So the book is generally about inclusive intelligence. This is the intelligence that a leader needs to be more inclusive and effective within their work, and especially working with people from multiple different perspectives and experiences and identities. Now, generally the book, the author wrote the book from a first person perspective and share some of their own.
Lived experiences of feeling excluded and included. Also during the book club, we all agreed that the author wrote with a lot of graciousness towards people and understanding for why some people would be more inclusive than others, or some people wouldn’t have known that their behavior was somehow exclusionary.
So I thought that that was really lovely. Also, the author gave some really great examples of moments where they felt excluded and. Of these kind of like subtle things that can happen in the workplace but don’t necessarily result in an inclusive experience for all. One of those examples was an experience that they had during Ramadan and how something very subtle, which was well-intentioned by the organization, resulted in some of the organization feeling very supported and cared for, but the author themselves feeling very excluded and forgotten.
And I don’t want to give it away. I want you to read the book. It is a book I’d recommend reading. I’d recommend reading it with the expectation to have a first person experience and to think about leadership through a different lens, maybe to what traditional leadership books are speaking about. A, because the author’s own experience of leadership is different, but also B, because the author brings your attention to inclusive intelligence and how important that is.
The parts that members of the group found particularly valuable were that the book was practical, very reflective. There’s lots of coaching exercises and reflective exercises throughout the book, and some really practical inclusion things that you can do to assess your own inclusive intelligence.
And what I liked about the book was that the author focused on the inclusion aspect rather than the diversity aspect, which meant that the author wasn’t really telling you. What to do or what’s right and wrong, but instead was enhancing your critical thinking and your reflective practice and your ability to think about inclusion beyond just labels.

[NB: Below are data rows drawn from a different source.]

-- ==== Sys2Proof/Laws/State.lean ====
section
/-!
SUPPORT. The named operations of Ops, field by field: an operation leaves every field of State but its own as it was. One equation an operation that
branches says what it can touch; the lemmas of its fields follow from it.
-/
namespace Sys2Proof.Machine
open Sys2Proof

/-! `emit` touches out. -/
@[simp] theorem State.emit_pending (s : State) (o : Out) : (s.emit o).pending = s.pending := rfl
@[simp] theorem State.emit_freeCount (s : State) (o : Out) : (s.emit o).freeCount = s.freeCount := rfl
@[simp] theorem State.emit_ident (s : State) (o : Out) : (s.emit o).ident = s.ident := rfl
@[simp] theorem State.emit_pins (s : State) (o : Out) : (s.emit o).pins = s.pins := rfl
@[simp] theorem State.emit_clk (s : State) (o : Out) : (s.emit o).clk = s.clk := rfl
@[simp] theorem State.emit_dict (s : State) (o : Out) : (s.emit o).dict = s.dict := rfl
@[simp] theorem State.emit_ctr (s : State) (o : Out) : (s.emit o).ctr = s.ctr := rfl
@[simp] theorem State.emit_snap (s : State) (o : Out) : (s.emit o).snap = s.snap := rfl
@[simp] theorem State.emit_log (s : State) (o : Out) : (s.emit o).log = s.log := rfl
@[simp] theorem State.emit_win (s : State) (o : Out) : (s.emit o).win = s.win := rfl
@[simp] theorem State.emit_bus (s : State) (o : Out) : (s.emit o).bus = s.bus := rfl
@[simp] theorem State.emit_maint (s : State) (o : Out) : (s.emit o).maint = s.maint := rfl
@[simp] theorem State.emit_anvil (s : State) (o : Out) : (s.emit o).anvil = s.anvil := rfl
@[simp] theorem State.emit_commit (s : State) (o : Out) : (s.emit o).commit = s.commit := rfl
@[simp] theorem State.emit_pd (s : State) (o : Out) : (s.emit o).pd = s.pd := rfl
@[simp] theorem State.emit_ports (s : State) (o : Out) : (s.emit o).ports = s.ports := rfl
@[simp] theorem State.emit_budget (s : State) (o : Out) : (s.emit o).budget = s.budget := rfl
@[simp] theorem State.emit_queues (s : State) (o : Out) : (s.emit o).queues = s.queues := rfl
@[simp] theorem State.emit_sched (s : State) (o : Out) : (s.emit o).sched = s.sched := rfl
@[simp] theorem State.emit_pcs (s : State) (o : Out) : (s.emit o).pcs = s.pcs := rfl
@[simp] theorem State.emit_store (s : State) (o : Out) : (s.emit o).store = s.store := rfl
@[simp] theorem State.emit_seam (s : State) (o : Out) : (s.emit o).seam = s.seam := rfl
@[simp] theorem State.emit_ha (s : State) (o : Out) : (s.emit o).ha = s.ha := rfl
@[simp] theorem State.emit_snoops (s : State) (o : Out) : (s.emit o).snoops = s.snoops := rfl
@[simp] theorem State.emit_agents (s : State) (o : Out) : (s.emit o).agents = s.agents := rfl
@[simp] theorem State.emit_cipher (s : State) (o : Out) : (s.emit o).cipher = s.cipher := rfl
@[simp] theorem State.emit_phy (s : State) (o : Out) : (s.emit o).phy = s.phy := rfl
@[simp] theorem State.emit_hk (s : State) (o : Out) : (s.emit o).hk = s.hk := rfl
@[simp] theorem State.emit_quench (s : State) (o : Out) : (s.emit o).quench = s.quench := rfl
@[simp] theorem State.emit_repair (s : State) (o : Out) : (s.emit o).repair = s.repair := rfl
@[simp] theorem State.emit_boot (s : State) (o : Out) : (s.emit o).boot = s.boot := rfl
@[simp] theorem State.emit_nor (s : State) (o : Out) : (s.emit o).nor = s.nor := rfl

/-! `ring` touches out. -/
@[simp] theorem State.ring_pending (s : State) (m : RingMsg) : (s.ring m).pending = s.pending := rfl
@[simp] theorem State.ring_freeCount (s : State) (m : RingMsg) : (s.ring m).freeCount = s.freeCount := rfl
@[simp] theorem State.ring_ident (s : State) (m : RingMsg) : (s.ring m).ident = s.ident := rfl
@[simp] theorem State.ring_pins (s : State) (m : RingMsg) : (s.ring m).pins = s.pins := rfl
@[simp] theorem State.ring_clk (s : State) (m : RingMsg) : (s.ring m).clk = s.clk := rfl
@[simp] theorem State.ring_dict (s : State) (m : RingMsg) : (s.ring m).dict = s.dict := rfl
@[simp] theorem State.ring_ctr (s : State) (m : RingMsg) : (s.ring m).ctr = s.ctr := rfl
@[simp] theorem State.ring_snap (s : State) (m : RingMsg) : (s.ring m).snap = s.snap := rfl
@[simp] theorem State.ring_log (s : State) (m : RingMsg) : (s.ring m).log = s.log := rfl
@[simp] theorem State.ring_win (s : State) (m : RingMsg) : (s.ring m).win = s.win := rfl
@[simp] theorem State.ring_bus (s : State) (m : RingMsg) : (s.ring m).bus = s.bus := rfl
@[simp] theorem State.ring_maint (s : State) (m : RingMsg) : (s.ring m).maint = s.maint := rfl
@[simp] theorem State.ring_anvil (s : State) (m : RingMsg) : (s.ring m).anvil = s.anvil := rfl
@[simp] theorem State.ring_commit (s : State) (m : RingMsg) : (s.ring m).commit = s.commit := rfl
@[simp] theorem State.ring_pd (s : State) (m : RingMsg) : (s.ring m).pd = s.pd := rfl
@[simp] theorem State.ring_ports (s : State) (m : RingMsg) : (s.ring m).ports = s.ports := rfl
@[simp] theorem State.ring_budget (s : State) (m : RingMsg) : (s.ring m).budget = s.budget := rfl
@[simp] theorem State.ring_queues (s : State) (m : RingMsg) : (s.ring m).queues = s.queues := rfl
@[simp] theorem State.ring_sched (s : State) (m : RingMsg) : (s.ring m).sched = s.sched := rfl
@[simp] theorem State.ring_pcs (s : State) (m : RingMsg) : (s.ring m).pcs = s.pcs := rfl
@[simp] theorem State.ring_store (s : State) (m : RingMsg) : (s.ring m).store = s.store := rfl
@[simp] theorem State.ring_seam (s : State) (m : RingMsg) : (s.ring m).seam = s.seam := rfl
@[simp] theorem State.ring_ha (s : State) (m : RingMsg) : (s.ring m).ha = s.ha := rfl
@[simp] theorem State.ring_snoops (s : State) (m : RingMsg) : (s.ring m).snoops = s.snoops := rfl
@[simp] theorem State.ring_agents (s : State) (m : RingMsg) : (s.ring m).agents = s.agents := rfl
@[simp] theorem State.ring_cipher (s : State) (m : RingMsg) : (s.ring m).cipher = s.cipher := rfl
@[simp] theorem State.ring_phy (s : State) (m : RingMsg) : (s.ring m).phy = s.phy := rfl
@[simp] theorem State.ring_hk (s : State) (m : RingMsg) : (s.ring m).hk = s.hk := rfl
@[simp] theorem State.ring_quench (s : State) (m : RingMsg) : (s.ring m).quench = s.quench := rfl
@[simp] theorem State.ring_repair (s : State) (m : RingMsg) : (s.ring m).repair = s.repair := rfl
@[simp] theorem State.ring_boot (s : State) (m : RingMsg) : (s.ring m).boot = s.boot := rfl
@[simp] theorem State.ring_nor (s : State) (m : RingMsg) : (s.ring m).nor = s.nor := rfl
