theorem Kept.homeArrive {r : HReq} (h : Kept s₀ s) : Kept s₀ (@State.homeArrive s r) := by
  unfold State.homeArrive
  try dsimp only [State.each]
  repeat' first
    | with_reducible assumption
    | with_reducible apply Kept.takeRequest
    | fail_if_no_progress with_reducible refine Kept.upd ?_ rfl rfl rfl rfl rfl rfl
    | refine Kept.foldl _ _ ?_ ?_
    | intro _
    | split

theorem Kept.releaseHeld (h : Kept s₀ s) : Kept s₀ (@State.releaseHeld s) := by
  unfold State.releaseHeld
  try dsimp only [State.each]
  repeat' first
    | with_reducible assumption
    | with_reducible apply Kept.homeArrive
    | fail_if_no_progress with_reducible refine Kept.upd ?_ rfl rfl rfl rfl rfl rfl
    | refine Kept.foldl _ _ ?_ ?_
    | intro _
    | split

theorem Kept.snoopAnswer {a : Nat} {id : Nat} {ans : SnpAns} {keep : CState} {dirty : Bool} {d : Line} {zero : Bool} (h : Kept s₀ s) : Kept s₀ (@State.snoopAnswer s a id ans keep dirty d zero) := by
  unfold State.snoopAnswer
  try dsimp only [State.each]
  repeat' first
    | with_reducible assumption
    | with_reducible apply Kept.violation
    | with_reducible apply Kept.setEntry
    | with_reducible apply Kept.setTxn
    | with_reducible apply Kept.settle
    | with_reducible apply Kept.afterTxn
    | fail_if_no_progress with_reducible refine Kept.upd ?_ rfl rfl rfl rfl rfl rfl
    | refine Kept.foldl _ _ ?_ ?_
    | intro _
    | split

theorem Kept.agentReply {a : Nat} {n : SnpName} {ans : SnpAns} {keep : CState} {dirty : Bool} {d : Line} {zero : Bool} (h : Kept s₀ s) : Kept s₀ (@State.agentReply s a n ans keep dirty d zero) := by
  unfold State.agentReply
  try dsimp only [State.each]
  repeat' first
    | with_reducible assumption
    | with_reducible apply Kept.snoopAnswer
    | with_reducible apply Kept.ring
    | fail_if_no_progress with_reducible refine Kept.upd ?_ rfl rfl rfl rfl rfl rfl
    | refine Kept.foldl _ _ ?_ ?_
    | intro _
    | split

theorem Kept.homeRead {id : Nat} {d : PLine} (h : Kept s₀ s) : Kept s₀ (@State.homeRead s id d) := by
  unfold State.homeRead
  try dsimp only [State.each]
  repeat' first
    | with_reducible assumption
    | with_reducible apply Kept.setTxn
    | with_reducible apply Kept.settle
    | with_reducible apply Kept.afterTxn
    | fail_if_no_progress with_reducible refine Kept.upd ?_ rfl rfl rfl rfl rfl rfl
    | refine Kept.foldl _ _ ?_ ?_
    | intro _
    | split

theorem Kept.homeWritten {id : Nat} (h : Kept s₀ s) : Kept s₀ (@State.homeWritten s id) := by
  unfold State.homeWritten
  try dsimp only [State.each]
  repeat' first
    | with_reducible assumption
    | with_reducible apply Kept.closeTxn
    | with_reducible apply Kept.homeAnswer
    | with_reducible apply Kept.afterTxn
    | fail_if_no_progress with_reducible refine Kept.upd ?_ rfl rfl rfl rfl rfl rfl
    | refine Kept.foldl _ _ ?_ ?_
    | intro _
    | split

theorem Kept.goneFor {a : Nat} {x0 : Txn} (h : Kept s₀ s) : Kept s₀ (@State.goneFor s a x0) := by
  unfold State.goneFor
  try dsimp only [State.each]
  repeat' first
    | with_reducible assumption
    | with_reducible apply Kept.setEntry
    | with_reducible apply Kept.reclaim
    | with_reducible apply Kept.setTxn
    | with_reducible apply Kept.settle
    | with_reducible apply Kept.afterTxn
    | fail_if_no_progress with_reducible refine Kept.upd ?_ rfl rfl rfl rfl rfl rfl
    | refine Kept.foldl _ _ ?_ ?_
    | intro _
    | split

theorem Kept.deadAgent {a : Nat} {c : DeadCause} (h : Kept s₀ s) : Kept s₀ (@State.deadAgent s a c) := by
  unfold State.deadAgent
  try dsimp only [State.each]
  repeat' first
    | with_reducible assumption
    | with_reducible apply Kept.log1
    | with_reducible apply Kept.goneFor
    | with_reducible apply Kept.afterFree
    | fail_if_no_progress with_reducible refine Kept.upd ?_ rfl rfl rfl rfl rfl rfl
    | refine Kept.foldl _ _ ?_ ?_
    | intro _
    | split

theorem Kept.reclaimDone {a : Nat} (h : Kept s₀ s) : Kept s₀ (@State.reclaimDone s a) := by
  unfold State.reclaimDone
  try dsimp only [State.each]
  repeat' first
    | with_reducible assumption
    | with_reducible apply Kept.reclaim
    | with_reducible apply Kept.log1
    | fail_if_no_progress with_reducible refine Kept.upd ?_ rfl rfl rfl rfl rfl rfl
    | refine Kept.foldl _ _ ?_ ?_
    | intro _
    | split

theorem Kept.forgetReq {r : HReq} {idx : Nat} (h : Kept s₀ s) : Kept s₀ (@State.forgetReq s r idx) := by
  unfold State.forgetReq
  try dsimp only [State.each]
  repeat' first
    | with_reducible assumption
    | with_reducible apply Kept.homeAnswer
    | with_reducible apply Kept.retry
    | with_reducible apply Kept.lineWritten
    | fail_if_no_progress with_reducible refine Kept.upd ?_ rfl rfl rfl rfl rfl rfl
    | refine Kept.foldl _ _ ?_ ?_
    | intro _
    | split

theorem Kept.forgetCopies (h : Kept s₀ s) : Kept s₀ (@State.forgetCopies s) := by
  unfold State.forgetCopies
  try dsimp only [State.each]
  repeat' first
    | with_reducible assumption
    | with_reducible apply Kept.dropParts
    | with_reducible apply Kept.homeRead
    | with_reducible apply Kept.forgetReq
    | with_reducible apply Kept.startWork
    | fail_if_no_progress with_reducible refine Kept.upd ?_ rfl rfl rfl rfl rfl rfl
    | refine Kept.foldl _ _ ?_ ?_
    | intro _
    | split

theorem Kept.recallLines {ls : List Nat} (h : Kept s₀ s) : Kept s₀ (@State.recallLines s ls) := by
  unfold State.recallLines
  try dsimp only [State.each]
  repeat' first
    | with_reducible assumption
    | with_reducible apply Kept.startWork
    | fail_if_no_progress with_reducible refine Kept.upd ?_ rfl rfl rfl rfl rfl rfl
    | refine Kept.foldl _ _ ?_ ?_
    | intro _
    | split

theorem Kept.splitAnswer {r : HReq} {idx : Nat} {dirty : Bool} (h : Kept s₀ s) : Kept s₀ (@State.splitAnswer s r idx dirty) := by
  unfold State.splitAnswer
  try dsimp only [State.each]
  repeat' first
    | with_reducible assumption
    | with_reducible apply Kept.lineWritten
    | with_reducible apply Kept.homeAnswer
    | with_reducible apply Kept.masterReset
    | fail_if_no_progress with_reducible refine Kept.upd ?_ rfl rfl rfl rfl rfl rfl
    | refine Kept.foldl _ _ ?_ ?_
    | intro _
    | split

theorem Kept.splitTxn {x0 : Txn} (h : Kept s₀ s) : Kept s₀ (@State.splitTxn s x0) := by
  unfold State.splitTxn
  try dsimp only [State.each]
  repeat' first
    | with_reducible assumption
    | with_reducible apply Kept.classify1
    | with_reducible apply Kept.setTxn
    | with_reducible apply Kept.splitAnswer
    | with_reducible apply Kept.retry
    | with_reducible apply Kept.settle
    | with_reducible apply Kept.afterTxn
    | fail_if_no_progress with_reducible refine Kept.upd ?_ rfl rfl rfl rfl rfl rfl
    | refine Kept.foldl _ _ ?_ ?_
    | intro _
    | split

theorem Kept.homeSplit (h : Kept s₀ s) : Kept s₀ (@State.homeSplit s) := by
  unfold State.homeSplit
  try dsimp only [State.each]
  repeat' first
    | with_reducible assumption
    | with_reducible apply Kept.splitTxn
    | fail_if_no_progress with_reducible refine Kept.upd ?_ rfl rfl rfl rfl rfl rfl
    | refine Kept.foldl _ _ ?_ ?_
    | intro _
    | split

theorem Kept.classifyDone (h : Kept s₀ s) : Kept s₀ (@State.classifyDone s) := by
  unfold State.classifyDone
  try dsimp only [State.each]
  repeat' first
    | with_reducible assumption
    | with_reducible apply Kept.classify1
    | with_reducible apply Kept.log1
    | fail_if_no_progress with_reducible refine Kept.upd ?_ rfl rfl rfl rfl rfl rfl
    | refine Kept.foldl _ _ ?_ ?_
    | intro _
    | split

theorem Kept.holdExpire (h : Kept s₀ s) : Kept s₀ (@State.holdExpire s) := by
  unfold State.holdExpire
  try dsimp only [State.each]
  repeat' first
    | with_reducible assumption
    | with_reducible apply Kept.loseLine
    | with_reducible apply Kept.startWork
    | with_reducible apply Kept.log1
    | fail_if_no_progress with_reducible refine Kept.upd ?_ rfl rfl rfl rfl rfl rfl
    | refine Kept.foldl _ _ ?_ ?_
    | intro _
    | split

theorem Kept.healFrame (h : Kept s₀ s) : Kept s₀ (@State.healFrame s) := by
  unfold State.healFrame
  try dsimp only [State.each]
  repeat' first
    | with_reducible assumption
    | with_reducible apply Kept.setEntry
    | with_reducible apply Kept.startWork
    | fail_if_no_progress with_reducible refine Kept.upd ?_ rfl rfl rfl rfl rfl rfl
    | refine Kept.foldl _ _ ?_ ?_
    | intro _
    | split

theorem Kept.homeHeal (h : Kept s₀ s) : Kept s₀ (@State.homeHeal s) := by
  unfold State.homeHeal
  try dsimp only [State.each]
  repeat' first
    | with_reducible assumption
    | with_reducible apply Kept.setEntry
    | with_reducible apply Kept.healFrame
    | fail_if_no_progress with_reducible refine Kept.upd ?_ rfl rfl rfl rfl rfl rfl
    | refine Kept.foldl _ _ ?_ ?_
    | intro _
    | split

theorem Kept.healDone (h : Kept s₀ s) : Kept s₀ (@State.healDone s) := by
  unfold State.healDone
  try dsimp only [State.each]
  repeat' first
    | with_reducible assumption
    | with_reducible apply Kept.log1
    | fail_if_no_progress with_reducible refine Kept.upd ?_ rfl rfl rfl rfl rfl rfl
    | refine Kept.foldl _ _ ?_ ?_
    | intro _
    | split

theorem Kept.lostNotice {line : Nat} {req : Nat} (h : Kept s₀ s) : Kept s₀ (@State.lostNotice s line req) := by
  unfold State.lostNotice
  try dsimp only [State.each]
  repeat' first
    | with_reducible assumption
    | with_reducible apply Kept.setEntry
    | with_reducible apply Kept.loseLine
    | with_reducible apply Kept.log1
    | fail_if_no_progress with_reducible refine Kept.upd ?_ rfl rfl rfl rfl rfl rfl
    | refine Kept.foldl _ _ ?_ ?_
    | intro _
    | split

theorem Kept.recallLost (h : Kept s₀ s) : Kept s₀ (@State.recallLost s) := by
  unfold State.recallLost
  try dsimp only [State.each]
  repeat' first
    | with_reducible assumption
    | with_reducible apply Kept.startWork
    | fail_if_no_progress with_reducible refine Kept.upd ?_ rfl rfl rfl rfl rfl rfl
    | refine Kept.foldl _ _ ?_ ?_
    | intro _
    | split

The other things was that the way the author described certain phrases and the quotes that they used that was loved by the book club tho, that way of communicating supported many of the readers. It’s also something I particularly liked. The first person accounts that the author gave of their experience allowed you to connect to the story that was being shared rather than sometimes how hard data is used to try and persuade change.
It felt like the author was actually gifting us something while we read the book. It led to multiple other conversations and considerations for us. One of which was brought about thinking about how religious identities and experiences are included and excluded in society without much thought. One of the prime examples is that in the West, a lot of the natural working year and holidays and bank holidays.
And so from my point of view, I think it’s a great read. It’s one you could probably do on holidays. I highly recommend doing the coaching and reflective activities. Because I think they brought the value to life. So it’s not just a book about knowledge, it’s a book about connection relating to the importance of inclusive intelligence.